Description of the task » Beginning at the line containing "params : Params" in the material below and ending at the line containing "phase : Phase", return each line exactly and add nothing.

· · · ·

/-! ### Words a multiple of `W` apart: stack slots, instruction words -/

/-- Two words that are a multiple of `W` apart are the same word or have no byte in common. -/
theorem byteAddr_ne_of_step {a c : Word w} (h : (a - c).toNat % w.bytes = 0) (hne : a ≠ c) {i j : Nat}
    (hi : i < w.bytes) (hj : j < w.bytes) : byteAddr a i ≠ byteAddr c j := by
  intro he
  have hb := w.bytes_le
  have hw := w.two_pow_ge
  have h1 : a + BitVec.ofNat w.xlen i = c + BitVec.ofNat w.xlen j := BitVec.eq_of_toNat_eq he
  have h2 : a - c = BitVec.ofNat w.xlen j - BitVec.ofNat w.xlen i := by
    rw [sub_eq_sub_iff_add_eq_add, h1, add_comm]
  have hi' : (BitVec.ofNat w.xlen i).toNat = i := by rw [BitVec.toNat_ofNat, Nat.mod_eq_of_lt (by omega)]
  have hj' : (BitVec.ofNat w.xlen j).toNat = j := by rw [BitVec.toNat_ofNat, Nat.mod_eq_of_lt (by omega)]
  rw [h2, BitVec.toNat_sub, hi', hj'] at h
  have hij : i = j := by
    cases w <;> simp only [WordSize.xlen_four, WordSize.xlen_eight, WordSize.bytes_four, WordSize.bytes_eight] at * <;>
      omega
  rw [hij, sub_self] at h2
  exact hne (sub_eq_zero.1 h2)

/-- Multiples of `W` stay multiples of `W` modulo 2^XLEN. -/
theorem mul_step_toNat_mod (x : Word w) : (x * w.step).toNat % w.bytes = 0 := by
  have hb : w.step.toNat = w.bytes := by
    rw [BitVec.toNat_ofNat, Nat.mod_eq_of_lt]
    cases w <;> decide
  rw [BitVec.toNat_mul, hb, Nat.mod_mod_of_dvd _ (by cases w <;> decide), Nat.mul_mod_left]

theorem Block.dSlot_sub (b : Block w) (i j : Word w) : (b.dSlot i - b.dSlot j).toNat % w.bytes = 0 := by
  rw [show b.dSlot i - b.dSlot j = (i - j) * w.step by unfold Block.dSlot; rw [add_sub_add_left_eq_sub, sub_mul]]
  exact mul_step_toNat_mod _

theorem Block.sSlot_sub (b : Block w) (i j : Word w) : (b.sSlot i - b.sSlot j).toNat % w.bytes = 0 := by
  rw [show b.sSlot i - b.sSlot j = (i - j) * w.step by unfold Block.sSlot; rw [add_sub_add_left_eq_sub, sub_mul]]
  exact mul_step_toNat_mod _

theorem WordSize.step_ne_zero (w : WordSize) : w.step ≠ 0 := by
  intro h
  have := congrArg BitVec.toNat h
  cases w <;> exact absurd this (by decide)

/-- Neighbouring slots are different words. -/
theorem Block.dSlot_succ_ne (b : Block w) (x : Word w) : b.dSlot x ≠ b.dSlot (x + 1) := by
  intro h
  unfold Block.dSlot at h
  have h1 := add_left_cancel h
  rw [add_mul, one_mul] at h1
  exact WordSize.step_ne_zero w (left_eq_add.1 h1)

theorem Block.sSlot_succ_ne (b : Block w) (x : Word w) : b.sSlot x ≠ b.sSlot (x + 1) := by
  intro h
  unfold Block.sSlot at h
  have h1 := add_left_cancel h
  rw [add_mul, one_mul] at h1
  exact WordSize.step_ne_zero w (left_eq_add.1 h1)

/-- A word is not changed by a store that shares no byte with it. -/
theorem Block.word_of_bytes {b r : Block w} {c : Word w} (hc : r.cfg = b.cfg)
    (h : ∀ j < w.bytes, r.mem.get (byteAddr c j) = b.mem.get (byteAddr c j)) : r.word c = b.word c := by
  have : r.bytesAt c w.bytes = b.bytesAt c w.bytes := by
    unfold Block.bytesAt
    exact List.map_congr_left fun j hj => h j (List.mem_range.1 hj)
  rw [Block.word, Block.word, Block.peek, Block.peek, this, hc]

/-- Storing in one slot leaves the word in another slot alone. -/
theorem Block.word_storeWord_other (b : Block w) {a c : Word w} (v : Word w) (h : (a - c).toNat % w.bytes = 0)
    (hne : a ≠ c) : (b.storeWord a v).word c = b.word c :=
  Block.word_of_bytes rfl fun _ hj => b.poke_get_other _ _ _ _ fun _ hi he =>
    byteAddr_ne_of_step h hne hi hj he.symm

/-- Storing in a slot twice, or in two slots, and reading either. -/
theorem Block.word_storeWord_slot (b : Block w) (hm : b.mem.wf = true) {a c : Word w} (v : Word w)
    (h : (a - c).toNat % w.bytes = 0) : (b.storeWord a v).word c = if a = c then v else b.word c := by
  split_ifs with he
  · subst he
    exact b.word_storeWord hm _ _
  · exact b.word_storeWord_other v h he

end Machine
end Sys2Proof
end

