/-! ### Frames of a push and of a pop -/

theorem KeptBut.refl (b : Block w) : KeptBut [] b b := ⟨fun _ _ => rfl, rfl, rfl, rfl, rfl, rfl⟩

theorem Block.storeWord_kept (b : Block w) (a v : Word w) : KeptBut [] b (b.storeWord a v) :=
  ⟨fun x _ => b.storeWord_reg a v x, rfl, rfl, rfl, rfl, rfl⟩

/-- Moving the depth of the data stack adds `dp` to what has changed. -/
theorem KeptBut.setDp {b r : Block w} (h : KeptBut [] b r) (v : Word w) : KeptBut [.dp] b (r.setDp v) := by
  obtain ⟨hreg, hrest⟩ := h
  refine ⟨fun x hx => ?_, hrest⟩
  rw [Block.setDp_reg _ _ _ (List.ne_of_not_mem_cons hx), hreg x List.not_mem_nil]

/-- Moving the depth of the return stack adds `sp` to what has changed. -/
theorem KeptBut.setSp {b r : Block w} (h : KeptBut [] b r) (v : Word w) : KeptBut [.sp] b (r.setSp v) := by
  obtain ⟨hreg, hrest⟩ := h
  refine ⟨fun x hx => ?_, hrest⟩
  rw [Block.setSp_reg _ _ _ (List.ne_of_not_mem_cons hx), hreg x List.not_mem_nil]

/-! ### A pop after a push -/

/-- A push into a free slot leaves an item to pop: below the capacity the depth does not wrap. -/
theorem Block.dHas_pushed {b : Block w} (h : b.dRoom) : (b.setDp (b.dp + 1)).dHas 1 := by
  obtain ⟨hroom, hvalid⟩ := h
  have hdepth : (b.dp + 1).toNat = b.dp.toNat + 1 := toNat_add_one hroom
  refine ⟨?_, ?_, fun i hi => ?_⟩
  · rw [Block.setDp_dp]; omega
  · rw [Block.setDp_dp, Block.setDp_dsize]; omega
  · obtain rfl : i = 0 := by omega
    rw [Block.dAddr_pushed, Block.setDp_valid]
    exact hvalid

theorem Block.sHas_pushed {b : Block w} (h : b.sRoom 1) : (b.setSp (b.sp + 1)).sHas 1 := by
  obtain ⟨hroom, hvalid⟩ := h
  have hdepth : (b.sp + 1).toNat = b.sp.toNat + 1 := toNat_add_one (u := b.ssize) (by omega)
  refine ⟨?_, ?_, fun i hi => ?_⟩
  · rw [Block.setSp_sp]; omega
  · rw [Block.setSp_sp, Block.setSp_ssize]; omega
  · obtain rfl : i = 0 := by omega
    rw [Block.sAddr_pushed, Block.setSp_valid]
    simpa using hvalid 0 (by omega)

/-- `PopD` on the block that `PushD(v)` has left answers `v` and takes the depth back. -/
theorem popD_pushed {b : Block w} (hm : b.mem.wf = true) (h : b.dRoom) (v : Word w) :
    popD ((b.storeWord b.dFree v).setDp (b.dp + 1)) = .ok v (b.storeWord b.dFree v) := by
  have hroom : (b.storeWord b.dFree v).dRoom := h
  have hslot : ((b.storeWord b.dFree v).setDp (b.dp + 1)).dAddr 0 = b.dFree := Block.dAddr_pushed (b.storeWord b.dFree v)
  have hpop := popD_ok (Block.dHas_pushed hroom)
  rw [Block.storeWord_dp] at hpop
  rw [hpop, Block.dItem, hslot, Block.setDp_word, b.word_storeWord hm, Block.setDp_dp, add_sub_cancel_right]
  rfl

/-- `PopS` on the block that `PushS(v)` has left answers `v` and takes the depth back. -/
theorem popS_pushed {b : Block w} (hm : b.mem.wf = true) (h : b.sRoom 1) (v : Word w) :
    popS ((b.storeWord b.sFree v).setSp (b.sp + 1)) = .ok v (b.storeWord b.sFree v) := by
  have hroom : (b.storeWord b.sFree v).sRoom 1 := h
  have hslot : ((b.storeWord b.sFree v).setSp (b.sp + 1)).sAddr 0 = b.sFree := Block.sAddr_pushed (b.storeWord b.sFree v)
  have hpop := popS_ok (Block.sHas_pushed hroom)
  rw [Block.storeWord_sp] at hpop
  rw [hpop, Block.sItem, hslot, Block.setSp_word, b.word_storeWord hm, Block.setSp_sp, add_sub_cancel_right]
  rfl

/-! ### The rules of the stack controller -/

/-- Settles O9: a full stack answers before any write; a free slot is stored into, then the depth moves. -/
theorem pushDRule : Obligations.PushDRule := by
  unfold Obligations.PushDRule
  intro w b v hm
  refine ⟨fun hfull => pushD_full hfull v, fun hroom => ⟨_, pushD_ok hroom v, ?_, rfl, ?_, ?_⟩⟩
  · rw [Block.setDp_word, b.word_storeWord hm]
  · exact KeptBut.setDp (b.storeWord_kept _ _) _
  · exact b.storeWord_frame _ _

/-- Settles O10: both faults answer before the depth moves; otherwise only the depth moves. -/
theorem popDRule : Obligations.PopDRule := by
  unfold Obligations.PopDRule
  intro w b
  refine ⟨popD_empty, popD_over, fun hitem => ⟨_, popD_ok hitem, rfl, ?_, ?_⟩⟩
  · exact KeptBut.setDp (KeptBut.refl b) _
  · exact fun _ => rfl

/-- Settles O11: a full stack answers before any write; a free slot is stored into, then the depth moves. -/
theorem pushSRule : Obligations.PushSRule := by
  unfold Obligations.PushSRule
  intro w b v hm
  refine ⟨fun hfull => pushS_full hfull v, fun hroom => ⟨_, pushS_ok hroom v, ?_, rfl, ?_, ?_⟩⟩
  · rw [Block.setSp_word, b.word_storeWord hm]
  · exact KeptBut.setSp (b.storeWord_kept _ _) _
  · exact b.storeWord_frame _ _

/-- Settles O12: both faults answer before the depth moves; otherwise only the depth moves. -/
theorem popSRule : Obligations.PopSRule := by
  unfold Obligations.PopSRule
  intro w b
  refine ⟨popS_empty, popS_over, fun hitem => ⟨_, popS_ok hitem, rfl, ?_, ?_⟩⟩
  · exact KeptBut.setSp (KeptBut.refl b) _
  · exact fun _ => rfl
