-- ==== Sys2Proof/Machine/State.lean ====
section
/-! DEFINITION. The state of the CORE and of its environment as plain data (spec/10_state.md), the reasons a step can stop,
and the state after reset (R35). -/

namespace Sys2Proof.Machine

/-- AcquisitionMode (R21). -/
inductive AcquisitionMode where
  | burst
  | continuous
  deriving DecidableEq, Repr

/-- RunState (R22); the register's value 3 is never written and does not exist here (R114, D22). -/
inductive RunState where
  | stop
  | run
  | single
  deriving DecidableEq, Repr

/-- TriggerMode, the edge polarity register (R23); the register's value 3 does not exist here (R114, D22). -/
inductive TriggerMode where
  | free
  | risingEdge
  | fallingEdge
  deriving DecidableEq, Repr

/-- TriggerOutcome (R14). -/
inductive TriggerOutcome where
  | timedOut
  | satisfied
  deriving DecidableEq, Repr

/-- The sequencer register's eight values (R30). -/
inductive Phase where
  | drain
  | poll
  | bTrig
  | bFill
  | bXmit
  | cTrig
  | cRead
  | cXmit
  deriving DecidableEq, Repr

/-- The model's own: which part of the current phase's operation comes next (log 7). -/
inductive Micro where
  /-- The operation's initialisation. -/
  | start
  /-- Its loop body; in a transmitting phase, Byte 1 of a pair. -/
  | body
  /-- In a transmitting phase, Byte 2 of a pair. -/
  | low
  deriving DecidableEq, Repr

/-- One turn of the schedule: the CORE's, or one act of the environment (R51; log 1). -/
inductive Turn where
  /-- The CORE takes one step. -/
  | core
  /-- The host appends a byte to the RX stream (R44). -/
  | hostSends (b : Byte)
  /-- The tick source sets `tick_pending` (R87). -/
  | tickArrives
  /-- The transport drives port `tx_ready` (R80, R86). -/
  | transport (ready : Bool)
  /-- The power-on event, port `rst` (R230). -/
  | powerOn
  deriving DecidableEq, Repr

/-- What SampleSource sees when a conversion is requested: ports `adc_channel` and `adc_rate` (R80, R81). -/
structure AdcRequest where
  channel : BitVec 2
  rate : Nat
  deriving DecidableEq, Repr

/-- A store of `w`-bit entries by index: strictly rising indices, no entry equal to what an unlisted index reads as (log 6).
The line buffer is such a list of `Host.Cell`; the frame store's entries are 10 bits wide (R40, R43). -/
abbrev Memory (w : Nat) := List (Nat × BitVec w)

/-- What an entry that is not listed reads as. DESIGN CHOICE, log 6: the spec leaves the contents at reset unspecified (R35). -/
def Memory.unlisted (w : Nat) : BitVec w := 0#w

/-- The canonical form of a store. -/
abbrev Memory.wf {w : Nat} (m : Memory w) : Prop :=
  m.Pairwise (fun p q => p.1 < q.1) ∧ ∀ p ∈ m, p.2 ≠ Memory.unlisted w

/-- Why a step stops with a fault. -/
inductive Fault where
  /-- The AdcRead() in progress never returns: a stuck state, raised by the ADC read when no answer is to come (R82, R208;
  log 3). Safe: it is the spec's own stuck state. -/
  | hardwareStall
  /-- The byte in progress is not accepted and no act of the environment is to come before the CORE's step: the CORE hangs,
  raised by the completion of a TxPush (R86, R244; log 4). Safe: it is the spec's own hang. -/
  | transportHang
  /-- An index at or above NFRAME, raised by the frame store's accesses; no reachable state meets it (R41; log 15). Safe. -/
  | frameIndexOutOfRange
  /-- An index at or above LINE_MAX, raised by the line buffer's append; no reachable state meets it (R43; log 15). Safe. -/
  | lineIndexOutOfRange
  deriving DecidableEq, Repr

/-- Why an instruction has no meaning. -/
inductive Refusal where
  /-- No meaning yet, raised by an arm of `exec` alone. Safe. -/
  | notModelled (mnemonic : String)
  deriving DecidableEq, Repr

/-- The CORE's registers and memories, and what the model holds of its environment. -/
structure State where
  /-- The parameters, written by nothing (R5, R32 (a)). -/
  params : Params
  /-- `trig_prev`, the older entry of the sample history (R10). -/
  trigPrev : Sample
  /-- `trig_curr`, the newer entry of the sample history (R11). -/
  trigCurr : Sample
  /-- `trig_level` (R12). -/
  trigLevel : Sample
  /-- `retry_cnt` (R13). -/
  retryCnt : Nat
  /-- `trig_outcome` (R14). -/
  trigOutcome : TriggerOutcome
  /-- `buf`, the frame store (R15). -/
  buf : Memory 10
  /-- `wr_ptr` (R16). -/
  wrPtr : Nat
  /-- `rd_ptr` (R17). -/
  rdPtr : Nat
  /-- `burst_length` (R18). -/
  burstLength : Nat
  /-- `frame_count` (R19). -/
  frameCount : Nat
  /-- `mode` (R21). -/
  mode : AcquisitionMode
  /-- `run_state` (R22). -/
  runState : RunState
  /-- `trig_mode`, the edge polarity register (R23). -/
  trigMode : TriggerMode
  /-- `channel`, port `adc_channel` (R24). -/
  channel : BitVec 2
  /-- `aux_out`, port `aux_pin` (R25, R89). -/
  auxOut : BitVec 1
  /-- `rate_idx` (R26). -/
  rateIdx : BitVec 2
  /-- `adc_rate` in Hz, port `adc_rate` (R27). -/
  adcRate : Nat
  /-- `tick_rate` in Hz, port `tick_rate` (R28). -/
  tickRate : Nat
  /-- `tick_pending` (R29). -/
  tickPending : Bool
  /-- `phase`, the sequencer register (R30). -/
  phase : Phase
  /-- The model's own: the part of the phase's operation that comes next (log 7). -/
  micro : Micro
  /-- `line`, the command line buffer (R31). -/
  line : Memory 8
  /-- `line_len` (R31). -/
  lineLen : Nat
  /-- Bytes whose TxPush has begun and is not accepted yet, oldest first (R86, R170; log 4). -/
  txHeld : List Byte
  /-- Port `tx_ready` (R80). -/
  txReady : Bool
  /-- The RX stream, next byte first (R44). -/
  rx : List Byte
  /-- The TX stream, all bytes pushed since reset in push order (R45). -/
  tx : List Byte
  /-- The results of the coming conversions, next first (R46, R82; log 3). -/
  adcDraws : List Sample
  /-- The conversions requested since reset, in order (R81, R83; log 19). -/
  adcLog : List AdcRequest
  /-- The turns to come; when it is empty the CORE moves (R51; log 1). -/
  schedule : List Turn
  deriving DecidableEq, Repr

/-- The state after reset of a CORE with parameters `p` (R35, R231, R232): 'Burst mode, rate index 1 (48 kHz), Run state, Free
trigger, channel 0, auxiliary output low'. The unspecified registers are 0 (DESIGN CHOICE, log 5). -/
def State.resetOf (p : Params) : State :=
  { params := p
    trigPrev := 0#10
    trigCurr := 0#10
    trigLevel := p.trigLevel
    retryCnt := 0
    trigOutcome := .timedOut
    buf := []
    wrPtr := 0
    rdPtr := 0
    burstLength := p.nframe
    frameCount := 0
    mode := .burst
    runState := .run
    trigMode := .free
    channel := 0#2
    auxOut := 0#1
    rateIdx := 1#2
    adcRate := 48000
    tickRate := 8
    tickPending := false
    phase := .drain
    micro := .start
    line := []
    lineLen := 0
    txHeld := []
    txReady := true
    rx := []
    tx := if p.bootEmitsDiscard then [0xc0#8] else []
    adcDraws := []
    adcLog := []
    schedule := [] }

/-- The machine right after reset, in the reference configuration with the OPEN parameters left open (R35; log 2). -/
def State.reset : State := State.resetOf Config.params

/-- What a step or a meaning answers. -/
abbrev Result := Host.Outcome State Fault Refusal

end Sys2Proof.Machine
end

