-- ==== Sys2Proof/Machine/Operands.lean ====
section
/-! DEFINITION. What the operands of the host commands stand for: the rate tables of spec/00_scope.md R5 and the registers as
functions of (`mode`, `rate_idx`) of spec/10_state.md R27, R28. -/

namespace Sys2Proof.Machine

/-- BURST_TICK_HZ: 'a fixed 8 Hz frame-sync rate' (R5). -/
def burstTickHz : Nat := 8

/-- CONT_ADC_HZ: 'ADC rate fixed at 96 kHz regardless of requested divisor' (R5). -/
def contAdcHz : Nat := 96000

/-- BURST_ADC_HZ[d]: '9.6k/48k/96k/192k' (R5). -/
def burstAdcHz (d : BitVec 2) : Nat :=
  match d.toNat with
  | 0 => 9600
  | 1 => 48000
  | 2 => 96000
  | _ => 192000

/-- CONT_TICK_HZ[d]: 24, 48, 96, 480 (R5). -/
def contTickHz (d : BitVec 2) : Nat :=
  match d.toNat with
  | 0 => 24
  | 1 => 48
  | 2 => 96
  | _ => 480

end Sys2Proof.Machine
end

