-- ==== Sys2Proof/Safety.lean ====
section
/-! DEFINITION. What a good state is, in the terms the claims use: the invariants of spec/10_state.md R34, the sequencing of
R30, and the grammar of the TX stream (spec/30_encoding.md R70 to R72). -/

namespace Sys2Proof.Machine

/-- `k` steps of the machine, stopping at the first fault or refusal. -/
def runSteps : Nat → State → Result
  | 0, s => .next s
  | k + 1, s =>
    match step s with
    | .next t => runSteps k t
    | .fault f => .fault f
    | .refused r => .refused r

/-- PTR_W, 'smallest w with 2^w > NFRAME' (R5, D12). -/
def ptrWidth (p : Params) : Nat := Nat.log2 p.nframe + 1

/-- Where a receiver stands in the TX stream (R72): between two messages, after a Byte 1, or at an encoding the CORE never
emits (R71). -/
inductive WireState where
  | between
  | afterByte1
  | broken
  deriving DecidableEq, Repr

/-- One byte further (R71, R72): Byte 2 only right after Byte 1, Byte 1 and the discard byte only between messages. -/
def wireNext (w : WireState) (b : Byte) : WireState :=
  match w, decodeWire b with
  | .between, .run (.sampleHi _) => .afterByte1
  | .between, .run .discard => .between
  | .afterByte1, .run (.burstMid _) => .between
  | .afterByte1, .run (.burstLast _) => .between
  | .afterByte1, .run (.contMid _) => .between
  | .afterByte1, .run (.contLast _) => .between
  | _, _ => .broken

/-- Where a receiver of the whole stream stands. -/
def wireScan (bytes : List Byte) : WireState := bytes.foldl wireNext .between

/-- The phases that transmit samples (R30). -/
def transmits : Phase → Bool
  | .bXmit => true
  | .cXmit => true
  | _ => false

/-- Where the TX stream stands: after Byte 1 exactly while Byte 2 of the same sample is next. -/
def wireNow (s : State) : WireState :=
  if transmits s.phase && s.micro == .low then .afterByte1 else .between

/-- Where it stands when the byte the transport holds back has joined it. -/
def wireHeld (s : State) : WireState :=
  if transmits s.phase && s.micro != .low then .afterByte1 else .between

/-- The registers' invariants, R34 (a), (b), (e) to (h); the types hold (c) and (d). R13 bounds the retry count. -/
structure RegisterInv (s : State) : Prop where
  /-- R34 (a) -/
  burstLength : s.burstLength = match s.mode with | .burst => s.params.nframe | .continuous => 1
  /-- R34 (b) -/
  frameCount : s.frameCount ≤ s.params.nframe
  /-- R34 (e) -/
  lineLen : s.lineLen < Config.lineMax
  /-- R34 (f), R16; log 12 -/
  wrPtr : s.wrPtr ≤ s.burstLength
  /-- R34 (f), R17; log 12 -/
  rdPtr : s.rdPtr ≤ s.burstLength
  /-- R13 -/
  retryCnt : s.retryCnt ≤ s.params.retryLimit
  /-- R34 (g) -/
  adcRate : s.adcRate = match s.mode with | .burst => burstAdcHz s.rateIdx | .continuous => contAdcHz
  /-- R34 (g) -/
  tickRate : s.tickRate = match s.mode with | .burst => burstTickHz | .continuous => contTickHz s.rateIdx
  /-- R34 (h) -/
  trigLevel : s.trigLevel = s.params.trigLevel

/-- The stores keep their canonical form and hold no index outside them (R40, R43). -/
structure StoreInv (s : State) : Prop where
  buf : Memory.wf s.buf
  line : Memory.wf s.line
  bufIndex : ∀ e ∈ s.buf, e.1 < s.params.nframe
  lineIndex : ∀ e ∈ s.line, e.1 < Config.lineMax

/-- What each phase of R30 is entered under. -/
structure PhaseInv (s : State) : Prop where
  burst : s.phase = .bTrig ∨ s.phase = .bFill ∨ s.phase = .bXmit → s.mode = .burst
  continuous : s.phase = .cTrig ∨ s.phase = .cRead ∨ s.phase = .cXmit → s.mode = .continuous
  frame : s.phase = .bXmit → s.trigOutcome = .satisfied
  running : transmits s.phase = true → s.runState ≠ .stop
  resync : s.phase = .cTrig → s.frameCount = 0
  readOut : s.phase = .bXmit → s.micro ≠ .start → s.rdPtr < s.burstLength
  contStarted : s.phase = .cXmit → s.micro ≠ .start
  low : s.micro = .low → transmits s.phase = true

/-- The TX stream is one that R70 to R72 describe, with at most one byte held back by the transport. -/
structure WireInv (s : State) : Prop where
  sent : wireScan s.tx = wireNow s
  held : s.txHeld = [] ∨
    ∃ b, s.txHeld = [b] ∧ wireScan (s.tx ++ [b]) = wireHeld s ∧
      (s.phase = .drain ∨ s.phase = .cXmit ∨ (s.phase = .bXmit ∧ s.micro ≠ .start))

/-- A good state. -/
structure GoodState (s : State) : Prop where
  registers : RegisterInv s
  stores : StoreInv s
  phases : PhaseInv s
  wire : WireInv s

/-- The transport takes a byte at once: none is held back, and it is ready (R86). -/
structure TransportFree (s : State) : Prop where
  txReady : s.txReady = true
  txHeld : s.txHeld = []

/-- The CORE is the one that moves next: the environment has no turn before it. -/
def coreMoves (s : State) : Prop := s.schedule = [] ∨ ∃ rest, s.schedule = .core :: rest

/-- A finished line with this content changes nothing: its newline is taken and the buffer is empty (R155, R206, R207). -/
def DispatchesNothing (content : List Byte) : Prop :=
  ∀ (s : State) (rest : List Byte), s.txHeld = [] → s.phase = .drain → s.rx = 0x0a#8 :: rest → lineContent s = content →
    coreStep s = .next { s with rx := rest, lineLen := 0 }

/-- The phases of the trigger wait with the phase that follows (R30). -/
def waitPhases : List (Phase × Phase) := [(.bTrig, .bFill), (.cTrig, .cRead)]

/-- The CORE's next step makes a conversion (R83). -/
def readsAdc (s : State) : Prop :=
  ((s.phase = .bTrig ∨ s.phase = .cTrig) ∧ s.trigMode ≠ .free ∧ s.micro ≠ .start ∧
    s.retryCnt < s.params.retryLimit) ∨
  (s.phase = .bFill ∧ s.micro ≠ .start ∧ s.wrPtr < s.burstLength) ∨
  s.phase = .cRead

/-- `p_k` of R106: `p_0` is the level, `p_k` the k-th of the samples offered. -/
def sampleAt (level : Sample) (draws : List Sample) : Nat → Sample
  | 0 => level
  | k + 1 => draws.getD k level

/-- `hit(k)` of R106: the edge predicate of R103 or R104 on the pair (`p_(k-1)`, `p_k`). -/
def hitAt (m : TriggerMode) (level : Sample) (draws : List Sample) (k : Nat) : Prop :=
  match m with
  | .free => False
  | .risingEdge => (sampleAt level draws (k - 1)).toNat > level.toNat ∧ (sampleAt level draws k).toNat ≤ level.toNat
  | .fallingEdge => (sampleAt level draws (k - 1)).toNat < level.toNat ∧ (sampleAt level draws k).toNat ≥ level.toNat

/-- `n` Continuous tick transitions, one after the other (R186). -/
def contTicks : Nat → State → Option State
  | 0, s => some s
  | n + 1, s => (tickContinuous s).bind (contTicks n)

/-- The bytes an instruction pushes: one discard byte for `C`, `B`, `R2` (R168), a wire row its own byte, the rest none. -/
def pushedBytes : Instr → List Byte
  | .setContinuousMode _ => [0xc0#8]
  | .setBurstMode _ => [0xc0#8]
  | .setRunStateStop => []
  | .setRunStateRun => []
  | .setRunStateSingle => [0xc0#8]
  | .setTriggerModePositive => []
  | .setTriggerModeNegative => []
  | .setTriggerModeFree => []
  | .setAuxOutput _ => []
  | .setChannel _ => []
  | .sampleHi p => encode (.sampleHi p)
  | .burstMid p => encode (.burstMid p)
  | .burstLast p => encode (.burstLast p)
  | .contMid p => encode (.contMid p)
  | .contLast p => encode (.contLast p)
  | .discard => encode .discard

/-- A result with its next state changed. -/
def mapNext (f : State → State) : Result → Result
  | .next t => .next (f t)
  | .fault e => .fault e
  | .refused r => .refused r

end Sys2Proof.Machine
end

· · · ·

Expected output »
  params : Params
  /-- `trig_prev`, the older entry of the sample history (R10). -/
  trigPrev : Sample
  /-- `trig_curr`, the newer entry of the sample history (R11). -/
  trigCurr : Sample
  /-- `trig_level` (R12). -/
  trigLevel : Sample
  /-- `retry_cnt` (R13). -/
  retryCnt : Nat
  /-- `trig_outcome` (R14). -/
  trigOutcome : TriggerOutcome
  /-- `buf`, the frame store (R15). -/
  buf : Memory 10
  /-- `wr_ptr` (R16). -/
  wrPtr : Nat
  /-- `rd_ptr` (R17). -/
  rdPtr : Nat
  /-- `burst_length` (R18). -/
  burstLength : Nat
  /-- `frame_count` (R19). -/
  frameCount : Nat
  /-- `mode` (R21). -/
  mode : AcquisitionMode
  /-- `run_state` (R22). -/
  runState : RunState
  /-- `trig_mode`, the edge polarity register (R23). -/
  trigMode : TriggerMode
  /-- `channel`, port `adc_channel` (R24). -/
  channel : BitVec 2
  /-- `aux_out`, port `aux_pin` (R25, R89). -/
  auxOut : BitVec 1
  /-- `rate_idx` (R26). -/
  rateIdx : BitVec 2
  /-- `adc_rate` in Hz, port `adc_rate` (R27). -/
  adcRate : Nat
  /-- `tick_rate` in Hz, port `tick_rate` (R28). -/
  tickRate : Nat
  /-- `tick_pending` (R29). -/
  tickPending : Bool
  /-- `phase`, the sequencer register (R30). -/
  phase : Phase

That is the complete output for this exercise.